Input records Start Marker

-- ==== Sys2Proof/Machine/Scheduler.lean ====
section
/-! DEFINITION. The render scheduler's parts that instructions name: RUN's validation and block start, the
note operations, event dispatch, the global commands and the voice chain (44_scheduler.md R800-R846). -/

namespace Sys2Proof.Machine

open Sys2Proof.Config

/-! ### RUN: validation and block start -/

/-- What a failed check of RUN's validation reports (R802). -/
structure Violation where
  cause : Cause
  info : Word
  loc : Word
deriving DecidableEq, Repr

/-- The queue and type check, which also yields the event (R321, R802). -/
def checkType (q : Queue) (w0 w1 : Word) (bad : Cause → Violation) : Except Violation Instr :=
  match decodeEvent q w0 w1 with
  | .ok i => .ok i
  | .error _ => .error (bad .badEventType)

/-- The checks of one entry, in order; `last` is the previous entry's tick (R802). It answers the entry's tick. -/
def checkEntry (s : State) (q : Queue) (j : Nat) (last : Nat) : Except Violation Nat :=
  let w0 := entryWord0 s q j
  let bad := fun c => { cause := c, info := w0, loc := entryLoc q j : Violation }
  match checkType q w0 (entryWord1 s q j) bad with
  | .error e => .error e
  | .ok i =>
    if s.blockLen.toNat ≤ (tickOf w0).toNat then .error (bad .eventTickRange)
    else if (tickOf w0).toNat < last then .error (bad .eventTickOrder)
    else if eventTargetValid i = false then .error (bad .badEventTarget)
    else if eventValueValid i = false then .error (bad .badEventValue)
    else .ok (tickOf w0).toNat

/-- The checks of `n` entries from entry `j` on; it answers the last tick (R802). -/
def checkEntries (s : State) (q : Queue) : (n j last : Nat) → Except Violation Nat
  | 0, _, last => .ok last
  | n + 1, j, last =>
    match checkEntry s q j last with
    | .error e => .error e
    | .ok t => checkEntries s q n (j + 1) t

/-- RUN's validation (R802): the first failure, or the last ticks of both queues. -/
def validate (s : State) : Except Violation (Nat × Nat) :=
  if s.blockLen = 0#32 ∨ MAX_BLOCK < s.blockLen.toNat then
    .error { cause := .badBlockLen, info := s.blockLen, loc := 0#32 }
  else if EVQ_CAP < s.midiCount.toNat then
    .error { cause := .eventOverflow, info := s.midiCount, loc := entryLoc .midi 0 }
  else if EVQ_CAP < s.atmCount.toNat then
    .error { cause := .eventOverflow, info := s.atmCount, loc := entryLoc .automation 0 }
  else
    match checkEntries s .midi s.midiCount.toNat 0 0 with
    | .error e => .error e
    | .ok tm =>
      match checkEntries s .automation s.atmCount.toNat 0 0 with
      | .error e => .error e
      | .ok ta => .ok (tm, ta)

/-- Block start (R803), with the last validated ticks in the hidden LASTTICK registers (R105). DESIGN CHOICE for
LASTTICK, unsafe: log entry 6. -/
def startBlock (ticks : Nat × Nat) (s : State) : State :=
  { s with busy := true, schedI := 0#32, mcur := 0#32, acur := 0#32,
           lastTickM := BitVec.ofNat 32 ticks.1, lastTickA := BitVec.ofNat 32 ticks.2 }

/-- RUN's effect when accepted: validation, then the block start (R801). -/
def runCommand (s : State) : State :=
  match validate s with
  | .error e => raise e.cause e.info e.loc s
  | .ok ticks => startBlock ticks s

/-! ### Note operations -/

/-- ENV_SET_TIMES, the delay and hold counts and the trigger of one envelope at note-on (R830). -/
def noteOnEnv (sr floor : F32) (p : EnvPatch) (E : Env) : Env :=
  let E' := envSetDelayHold p.delay p.hold
    (envSetTimes sr floor p.attack p.decay p.sustainDb p.release p.mode E)
  if 0#32 < p.delay then envTriggerDelayed E' else envRetrigger E'

/-- The envelopes of a voice at note-on, each from its patch group (R830). -/
def noteOnEnvs (sr : F32) (p : Patch) (env : Vector Env NENV) : Vector Env NENV :=
  (List.finRange NENV).foldl (fun es e => vmod es e (noteOnEnv sr p.envDbFloor p.env[e])) env

/-- NOTE_ON_OP on one voice, up to the compaction (R830). -/
def noteOnVoice (sr : F32) (p : Patch) (note vel : Nat) (V : Voice) : Voice :=
  { V with
    note := fOfNat note
    vel := BitVec.ofNat 7 vel
    amp := fDiv (fOfNat vel) f127
    osc := vmap oscReset V.osc
    flt := fltReset V.flt
    env := noteOnEnvs sr p V.env }

/-- NOTE_ON_OP(v, note, vel) (R830). -/
def noteOnOp (v : Fin NVOICE) (note vel : Nat) (s : State) : State :=
  compactVoice v (modVoice v (noteOnVoice s.sampleRate s.patch note vel) s)

/-- NOTE_OFF_OP(v, fast) (R832). -/
def noteOffOp (v : Fin NVOICE) (fast : Bool) (s : State) : State :=
  let f := if fast then envFastRelease s.sampleRate s.patch.fastRTime else envRelease
  modVoice v (fun V => { V with env := vmap f V.env }) s

/-! ### The voice chain -/

/-- Step 6 of the voice chain: the oscillator mix (R810). -/
def voiceMix (p : Patch) (V : Voice) : F32 :=
  fAdd (fMul (fMul p.osc[0].gain V.env[2].out) V.osc[0].out)
       (fMul (fMul p.osc[1].gain V.env[3].out) V.osc[1].out)

/-- Step 7 of the voice chain before FLT_STEP: the filter's controls for this sample (R810). -/
def voiceFltControl (sr : F32) (p : Patch) (V : Voice) : Flt :=
  fltSetRes p.flt.resDb (fltSetCutoff sr p.flt.os
    (fltAddMod (fMul p.flt.envAmt V.env[1].out) { fltSetBase p.flt.cutoff V.flt with mod := f0 }))

/-- Steps 1-4 of the voice chain: pitch, FM and the oscillators, the master before the slave (R810). -/
def voiceOscillators (v : Fin NVOICE) (s : State) : State :=
  let pitch := fAdd s.voice[v].note s.pitchBend
  let s := setPitch v 0 s.patch.osc[0].spread (fAdd pitch s.patch.osc[0].tune) s
  let s := setPitch v 1 s.patch.osc[1].spread (fAdd pitch s.patch.osc[1].tune) s
  stepOsc v 1 (stepOsc v 0 (mixFm v 1 (mixFm v 0 s)))

/-- Step 5 of the voice chain: every envelope, in order (R810). -/
def voiceEnvelopes (v : Fin NVOICE) (s : State) : State :=
  (List.finRange NENV).foldl (fun s e => stepEnv v e s) s

/-- Steps 6 and 7 of the voice chain: the filter control and its step on the mix (R810). -/
def voiceFilter (v : Fin NVOICE) (s : State) : F32 × State :=
  let V := s.voice[v]
  let r := fltStep s.patch.flt (voiceMix s.patch V) (voiceFltControl s.sampleRate s.patch V)
  (r.2, modFlt v (fun _ => r.1) s)

/-- Step 10 of the voice chain: the final gain (R810). The effects stage, step 9, is a bypass (R730). -/
def voiceGain (y : F32) (V : Voice) : F32 := fMul (fMul y V.env[0].out) V.amp

/-- VOICE_STEP(v) (R810): its output and the state after it. -/
def voiceStep (v : Fin NVOICE) (s : State) : F32 × State :=
  let r := voiceFilter v (voiceEnvelopes v (voiceOscillators v s))
  let s' := applyVoice v r.2
  (voiceGain r.1 s'.voice[v], s')

/-! ### Global and voice-level commands -/

/-- NOP (R840): accepted in every state, no effect. -/
def execNop (s : State) : Host.Outcome State Fault Refusal := .next s

/-- RUN (R801). -/
def execRun (s : State) : Host.Outcome State Fault Refusal :=
  .next (acceptG (encodeHead .run) runCommand s)

/-- PANIC (R841): while busy it waits for the next sample; in the fault state it is discarded (R302). -/
def execPanic (s : State) : Host.Outcome State Fault Refusal :=
  .next (if s.fault then s else if s.busy then { s with panicPend := true } else panicKill s)

/-- ALL_NOTES_OFF (R842). -/
def execAllNotesOff (s : State) : Host.Outcome State Fault Refusal :=
  .next (acceptG (encodeHead .allNotesOff) (modAllEnvs envRelease) s)

/-- ERR_CLEAR (R844): executed in the fault state too (R302); CMD_BUSY while a block runs. -/
def execErrClear (s : State) : Host.Outcome State Fault Refusal :=
  .next (if s.fault then clearFault s
    else if s.busy then raiseAccess .cmdBusy (encodeHead .errClear) s
    else clearFault s)

/-- NOTE_ON (R830): ARG0 note and ARG1 velocity, each clamped to 0..127. -/
def execNoteOn (voice : BitVec 8) (unit : BitVec 4) (s : State) : Host.Outcome State Fault Refusal :=
  .next (acceptVU (encodeHead (.noteOn voice unit)) voice unit 1
    (fun v _ s => noteOnOp v (uclamp s.arg[0] 0#32 127#32).toNat (uclamp s.arg[1] 0#32 127#32).toNat s) s)

/-- NOTE_OFF (R832). -/
def execNoteOff (voice : BitVec 8) (unit : BitVec 4) (fast : Bool) (s : State) :
    Host.Outcome State Fault Refusal :=
  .next (acceptVU (encodeHead (.noteOff voice unit fast)) voice unit 1 (fun v _ => noteOffOp v fast) s)

/-! ### Events -/

/-- An operation on the voice TARGET names; validation has checked that it exists (R802, R820). DESIGN CHOICE for a
voice that does not exist, unsafe: log entry 7. -/
def onVoice (target : BitVec 16) (f : Fin NVOICE → State → State) (s : State) : State :=
  if h : target.toNat < NVOICE then f ⟨target.toNat, h⟩ s else s

/-- MIDI NOTE_ON event (R821): VALUE[6:0] note, VALUE[14:8] velocity. -/
def execEvNoteOn (_tick : BitVec 12) (target : BitVec 16) (value : Word) (s : State) :
    Host.Outcome State Fault Refusal :=
  .next (onVoice target
    (fun v => noteOnOp v (value.extractLsb' 0 7).toNat (value.extractLsb' 8 7).toNat) s)

/-- MIDI NOTE_OFF event (R822): VALUE[0] FAST. -/
def execEvNoteOff (_tick : BitVec 12) (target : BitVec 16) (value : Word) (s : State) :
    Host.Outcome State Fault Refusal :=
  .next (onVoice target (fun v => noteOffOp v (value.getLsbD 0)) s)

/-- MIDI CONTROLLER event (R823): CC[TARGET] ← FINITE(VALUE). -/
def execEvControllerM (_tick : BitVec 12) (target : BitVec 16) (value : Word) (s : State) :
    Host.Outcome State Fault Refusal :=
  .next (if h : target.toNat < NCC then { s with cc := s.cc.set target.toNat (finite value) h } else s)

/-- MIDI PITCH_BEND event (R825). -/
def execEvPitchBend (_tick : BitVec 12) (_target : BitVec 16) (value : Word) (s : State) :
    Host.Outcome State Fault Refusal :=
  .next { s with pitchBend := clamp value fNeg48 f48 }

/-- Automation CONTROLLER event (R824): the register at 4 × TARGET takes VALUE through its write filter. -/
def execEvAutomation (_tick : BitVec 12) (target : BitVec 16) (value : Word) (s : State) :
    Host.Outcome State Fault Refusal :=
  .next (match automationTarget target with
    | some l => writeLoc s value l
    | none => s)

end Sys2Proof.Machine
end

Input records End Marker

In the entries above, locate every line with the word "toNat" and copy it.

    if s.blockLen.toNat ≤ (tickOf w0).toNat then .error (bad .eventTickRange)
    else if (tickOf w0).toNat < last then .error (bad .eventTickOrder)
    else .ok (tickOf w0).toNat
  if s.blockLen = 0#32 ∨ MAX_BLOCK < s.blockLen.toNat then
  else if EVQ_CAP < s.midiCount.toNat then
  else if EVQ_CAP < s.atmCount.toNat then
    match checkEntries s .midi s.midiCount.toNat 0 0 with
      match checkEntries s .automation s.atmCount.toNat 0 0 with
    (fun v _ s => noteOnOp v (uclamp s.arg[0] 0#32 127#32).toNat (uclamp s.arg[1] 0#32 127#32).toNat s) s)
  if h : target.toNat < NVOICE then f ⟨target.toNat, h⟩ s else s
    (fun v => noteOnOp v (value.extractLsb' 0 7).toNat (value.extractLsb' 8 7).toNat) s)
  .next (if h : target.toNat < NCC then { s with cc := s.cc.set target.toNat (finite value) h } else s)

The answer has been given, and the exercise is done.